13. The method of claim 12 wherein the eIF5A1 is a mutant, wherein said mutant has had the conserved lysine changed to an alanine or any another amino acid and wherein said mutant is unable to be hypusinated.

14. The method of claim 12 wherein the composition comprises a vector.

15. The method of claim 14 wherein the vector is an adenovirus vector.

16. The method of claim 12 further comprising administering siRNA directed against eIF-5A1, wherein said siRNA down regulates endogenous expression of eIF-5A1, and wherein said down-regulation of expression of eIF-5A1 down regulates expression of IL-6 and wherein said down regulation of IL-6 kills multiple myeloma cells.

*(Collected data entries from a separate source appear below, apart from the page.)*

-- ==== Sys2Proof/Machine/Matrix.lean ====
section
/-! DEFINITION. The matrix engine and the canonical dot product (R151 to R178). -/

namespace Sys2Proof.Machine

/-! ### Fields -/

/-- The register named by bits [36:32]. -/
def fR4 (r : Rest) : Nat := bits r.toNat 36 32

structure MmaOps where
  a     : Nat
  b     : Nat
  p     : Nat
  k     : Nat
  fa    : Nat
  fb    : Nat
  kb    : Nat
  l     : Nat
  vlast : Nat
  hx    : Bool

/-- The operand words and fields of an MMA (Tables MME-2 and MME-4). -/
def State.mmaOps (s : State) (c : Nat) (r : Rest) : MmaOps :=
  let w := s.win c
  let x := r.toNat
  { a := (s.sreg w (fSD r)).toNat, b := (s.sreg w (fSA r)).toNat, p := (s.sreg w (fSB r)).toNat,
    k := (s.sreg w (fR4 r)).toNat, fa := bits x 31 28, fb := bits x 27 24, kb := bits x 23 16 + 1, l := bits x 15 8 + 1,
    vlast := bits x 7 3 + 1, hx := bit x 2 }

def MmaOps.m (o : MmaOps) : Nat := bits o.a 48 42 + 1
def MmaOps.n (o : MmaOps) : Nat := bits o.b 48 42 + 1
def MmaOps.saAddr (o : MmaOps) : Nat := bits o.a 41 21
def MmaOps.aAddr (o : MmaOps) : Nat := bits o.a 20 0
def MmaOps.sbAddr (o : MmaOps) : Nat := bits o.b 41 21
def MmaOps.bAddr (o : MmaOps) : Nat := bits o.b 20 0
def MmaOps.pAddr (o : MmaOps) : Nat := bits o.p 20 0
def MmaOps.kBase (o : MmaOps) : Nat := bits o.k 31 0
def MmaOps.mBase (o : MmaOps) : Nat := bits o.k 47 32
def MmaOps.nBase (o : MmaOps) : Nat := bits o.k 63 48
/-- 16-bit formats. -/
def MmaOps.wide (o : MmaOps) : Bool := o.fa == fmtBF16 || o.fa == fmtFP16
/-- The instruction begins a span (R156). -/
def MmaOps.begins (o : MmaOps) : Bool := o.kBase % o.l == 0

/-- Short formats of Table MME-3. -/
def shortFmt (f : Nat) : Bool := decide (4 ≤ f) && decide (f ≤ 9)

/-- Formats and reserved bits of an MMA word (R154, R155). -/
def mmaLegal (r : Rest) : Bool :=
  let fa := bits r.toNat 31 28
  let fb := bits r.toNat 27 24
  bits r.toNat 1 0 == 0 && ((shortFmt fa && shortFmt fb) || ((fa == fmtBF16 || fa == fmtFP16) && fa == fb))

/-- Bytes that the present elements of `rows` rows of `kb` blocks take up (R153, R156). -/
def arrayBytes (f rows kb vlast : Nat) : Nat := rows * kb * fmtBlock f - fmtBlock f + (vlast * fmtBits f + 7) / 8

/-- Ranges that an MMA only reads: A, B and their scales. -/
def MmaOps.reads (o : MmaOps) : List Range :=
  [(o.aAddr, o.m * o.kb * fmtBlock o.fa), (o.bAddr, o.n * o.kb * fmtBlock o.fb)] ++
    if o.wide then [] else [(o.saAddr, o.m * o.kb), (o.sbAddr, o.n * o.kb)]

def MmaOps.pRange (o : MmaOps) : Range := (o.pAddr, o.m * o.n * 4)

def matrixFault (detail : Nat) : Option IssueFault := some ⟨fcEngine, srcMatrix, detail, 0⟩

/-- The checks of R159, in their order. -/
def MmaOps.check (o : MmaOps) : Option IssueFault :=
  if o.a / 2 ^ 49 ≠ 0 ∨ o.b / 2 ^ 49 ≠ 0 ∨ o.p / 2 ^ 21 ≠ 0 ∨ (o.wide ∧ (o.saAddr ≠ 0 ∨ o.sbAddr ≠ 0)) then matrixFault 1
  else if o.aAddr % 64 ≠ 0 ∨ o.bAddr % 64 ≠ 0 ∨ o.pAddr % 64 ≠ 0 ∨ o.saAddr % 8 ≠ 0 ∨ o.sbAddr % 8 ≠ 0 then matrixFault 2
  else if o.kBase % o.l + o.kb > o.l then matrixFault 3
  else if o.kBase + o.kb - 1 ≥ 0xFFFFFFFE then matrixFault 4
  else match boundsFault (o.reads ++ [o.pRange]) with
    | some f => some f
    | none => if o.reads.any o.pRange.meets then matrixFault 5 else none

/-! ### The canonical procedure (R161 to R166) -/

/-- A value with the flags raised on its way, the flags of its last rounding alone, and the least kind of invalid event (0
none). -/
structure Canon where
  code  : Nat
  flags : Nat
  last  : Nat
  kind  : Nat

def nan32 : Nat := 0x7FC00000

/-- block_short (R162), on the values of the present elements and the two scale codes. -/
def blockShort (a b : List Num) (xa xb : Nat) : Canon :=
  let scaleNan := xa == 0xFF || xb == 0xFF
  let ab := a.zip b
  let snan := a.any Num.isSnan || b.any Num.isSnan
  let nanblock := scaleNan || a.any Num.isNan || b.any Num.isNan
  let prods := ab.map fun p => numMul p.1 p.2
  let bad := !scaleNan && prods.any fun p => p.2 != 0
  let pos := !scaleNan && prods.any fun p => p.1 == .inf false
  let neg := !scaleNan && prods.any fun p => p.1 == .inf true
  let opposite := !nanblock && pos && neg
  let fl := if snan || bad || opposite then flNV else 0
  let kind := if snan then 1 else if bad then 2 else if opposite then 3 else 0
  if nanblock then ⟨nan32, fl, 0, kind⟩
  else if bad || opposite then ⟨nan32, fl, 0, kind⟩
  else if pos then ⟨0x7F800000, fl, 0, kind⟩
  else if neg then ⟨0xFF800000, fl, 0, kind⟩
  else
    let t := prods.foldl (fun acc p => (numAdd acc p.1).1) (.zero true)
    let c := rne32 (t.scale ((xa : Int) + xb - 254))
    ⟨c.1, c.2 ||| fl, c.2, kind⟩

17. A method of inducing apoptosis in multiple myeloma cells in a subject having multiple myeloma, said method comprising administering the composition of claim 3, wherein the eIF5A1 in said composition induces apoptosis in the multiple myeloma cells.

18. The method of claim 17 wherein the composition is administered intravenously.

19. The method of claim 17 wherein the composition further comprises a liposome.

20. The method of claim 17 wherein the composition further comprises a dendrimer.

21. A method of killing multiple myeloma cells comprising administering the composition of claim 3 and further administering a conventional multiple myeloma therapy.